We walked into the Hospital and met Clarke at his office.  We chatted with him and he bought us lunch in the Cafeteria.  We ate and told us of our plans and I talked about the circumstances which brought me there.  After giving us the directions to his house and telling us in true Nebraska style to “just come on in,” we let him get back to work, and sauntered out into the sunshine again.
We were going to go to the Civil Air Patrol that night.  I had also always known about the Civil Air Patrol, and that they led the search for us that night.  I had decided during my research prior to this trip that I should check with them too, just in case there was any information that they may have.  Records or something.  I found the website of the Lincoln Composite Squadron and sent an email, just to see what I could find, or if they had any records. 
Within a day I got a response back from their Information Officer, Kathy Hubble.  She said she would find information out for me and did.  I continued to correspond with her leading up to my trip and when she heard I was really coming out, she asked if we would come and talk to the squadron.  Of course I said we would.
That night we went to the CAP headquarters at the Air National Guard base near the Lincoln airport.  It was interesting to be in the building where the search for us had started so long ago.  Other than new technologies, I doubted that much had changed.  I met Kathy and she greeted us warmly and escorted us to the meeting room.  A number of cadets, some just young kids, some in their late teens, and a few adults sat at the tables as the squadron commander talked to them about housekeeping and other items.  Then Kathy introduced Kim and me.
I had thrown together a little presentation about the crash to show to the cadets as a way to thank them for their service and what they could someday do themselves.  It seemed like the least I could do.  It was a photo collage of several pictures of the wreckage that I had.  They watched in total silence, disbelieving of what they saw. 
I spoke briefly and told those cadets that they might go after that kind of crash too, someday.  They asked a lot of questions, but for many of them I did not yet have answers.   
Afterwards we went into a huge hanger connected to the building and watched the cadets drill, marching back and forth under the shadow of the big Air National Guard refueler jet that was parked there.  It was neat to see them marching so sharply, when they were still just kids. 
Then we said goodbye and headed back to Clarke’s house.  We crept up to our respective bedrooms, whispering a hushed goodnight so as not to awaken our hosts.  I entered the small room and sat on the bed, removing my shoes and staring out the darkened window on the opposite wall.  I was tired, but determined. 
I glanced over to a pile of boxes stacked neatly in a small cubby beside the bed and spotted a guitar case tucked on top of them.
Curious, I stood and gently lifted it and set it on the bed, popping open the brass clasps that held together the shaped vinyl halves.  I recognized the instrument immediately.  I had seen Clarke play it many times back at our church during the ‘70’s.  The distinctive “e” shaped Epiphone symbol was still emblazoned near the black pick guard, just like I remembered.  I liked that Clarke would play it at the services.  It made hearing the word of God not so ominous, like it seems to be to purely organ music.  My mom had heard the music from this same guitar with her own ears.
I picked it up and carefully cradled it across my leg, roughly tuning it up then quietly strummed a few chords.  The thinly grained wood had aged nicely and the tone was deep and warm as it resonated through my fingers.  I closed my eyes and listened to the vibration as it gently faded into the air of the room.  After sitting in silence for a few seconds, I replaced the instrument back in the case, setting it all gently back where I found it.
I clicked off the light and lay back on the little bed and stared at the darkened ceiling for a long time before fading off into sleep.

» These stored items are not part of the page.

/-- The effect of a frame of an office kind whose sender is an in-service office, and of every other
kind. -/
def kindEffect (r : Replica) (f : Frame) : Replica × ApplyResult :=
  match f.payload with
  | .stop reason => stopEffect r f.sender reason
  | .resume => resumeEffect r f.sender
  | .close c => closeEffect r f.sender c
  | .deliveryClose c => deliveryCloseEffect r f.sender c
  | .adjust a => adjustEffect r f.sender a
  | .openFill o => openEffect r f.sender o
  | .deliveryOpen d => deliveryOpenEffect r f.sender d
  | .progress openSeq volume => progressEffect r f.sender openSeq volume
  | .gauge g => gaugeEffect r f.sender g
  | .census .present _ time => presentEffect r (f.map.getD 0) time
  | .census .flow tank _ => flowEffect r tank (f.map.getD 0)
  | .grant g => grantEffect r g
  | .bar m => barEffect r m true
  | .unbar m => barEffect r m false
  | .drop m => dropEffect r m
  | .release n => releaseEffect r n
  | .tankSet t => tankSetEffect r t
  | .order t => orderEffect r t
  | .ccClear n => ccClearEffect r n
  | .siteSet a b c => siteSetEffect r a b c
  | .time _ => (r, .applied)
  | .join j => joinEffect r f.sender j
  | .announce a => if a.founder then founderEffect r f.sender a else announceEffect r f.sender a
  | .leave => leaveEffect r f.sender
  | _ => (r, .noChange)

/-- Whether a frame is refused because its kind is an office kind and its sender no in-service office
(R29). -/
def officeRefuses (r : Replica) (f : Frame) : Bool :=
  match f.payload.kind? with
  | some k => k.isOffice && !r.isOffice f.sender
  | none => false

/-- The effect of a replica frame on the tables, and its result (R27, R28). The replica given already
bears the frame's own sequence. -/
def applyEffect (r : Replica) (f : Frame) : Replica × ApplyResult :=
  if officeRefuses r f then (r, .noChange) else kindEffect r f

end Sys2Proof.Machine
end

Soon, we would go to Hebron. 

Thursday, February 23, 2012

-Impact


Chris’ eyes shot toward mom’s seat as she screamed, and he locked his arms instinctively around his sister sitting in his lap. Within the same moment, the world exploded as the airplane smashed into the wall of trees at 168 miles per hour.
His whole body and the world around him surrealistically lurched as it was rocked by a tremendous wallop, like it had been placed in the path of an approaching freight train.  His senses were assaulted by a simultaneous and insanely loud chorus of shrieking, ripping, and snapping.
The plane jarringly dipped hard to the right flinging him around in his seat.  The panel lights all went out plunging him into total darkness.  In the same instant a blasting crescendo of noise accompanied by a violence he had no way of comprehending ripped through the plane.  The fuselage next to mom explosively disintegrated in a hail of metal, wood, and leaves, disappearing into the darkness.
He was instantly assailed by a massive blast of cold air smashing into him as the airplane was violently jerked sideways to the left.  His stomach floated into his throat as it dropped, crashing from the sky.  With an enormous smashing thud, the plane impacted into the earth. 
He was flung forward hard into Kim, and they both pummeled into the oxygen tank strapped to the back of dad’s seat.  He could feel her little body go limp like a rag doll, but gripped her as tight as he could.  The plane spun to the left, the force of which flung him and Kim in the opposite direction, toward the gaping hole in the fuselage, straining the belt that held them to the seat and inside the plane.  Clumps of debris hurled around the cabin showering over him as the plane slid across the ground with a sickening, screeching groan. 
Chris never screamed.  He was never afraid.  He didn’t have time to be scared.  The whole thing lasted 2 seconds. 
With a sudden and rocking jolt, the plane stopped and was still.  Chris’ heart pounded like a drum in his head and his body resonated like a freshly struck tuning fork. Erie and total silence settled slowly over him like a wet, cold blanket. 
He trembled as he tightly closed his eyes and squeezed the limp body of his little sister to his chest.  He bit on his lower lip and waited.  He thought Kim must be dead and he would be soon too.  Death wasn’t so bad, he figured, now that it was so close, but he never thought it would be like this.  He was probably dead already and just didn’t know it.  From behind the blackness of his eyelids he listened to the sound of the breeze and waited calmly for death’s dark embrace.
From the depths of the still and twisted fuselage of our destroyed little airplane, wrapped in darkness and wisps fog, not a sound or motion came.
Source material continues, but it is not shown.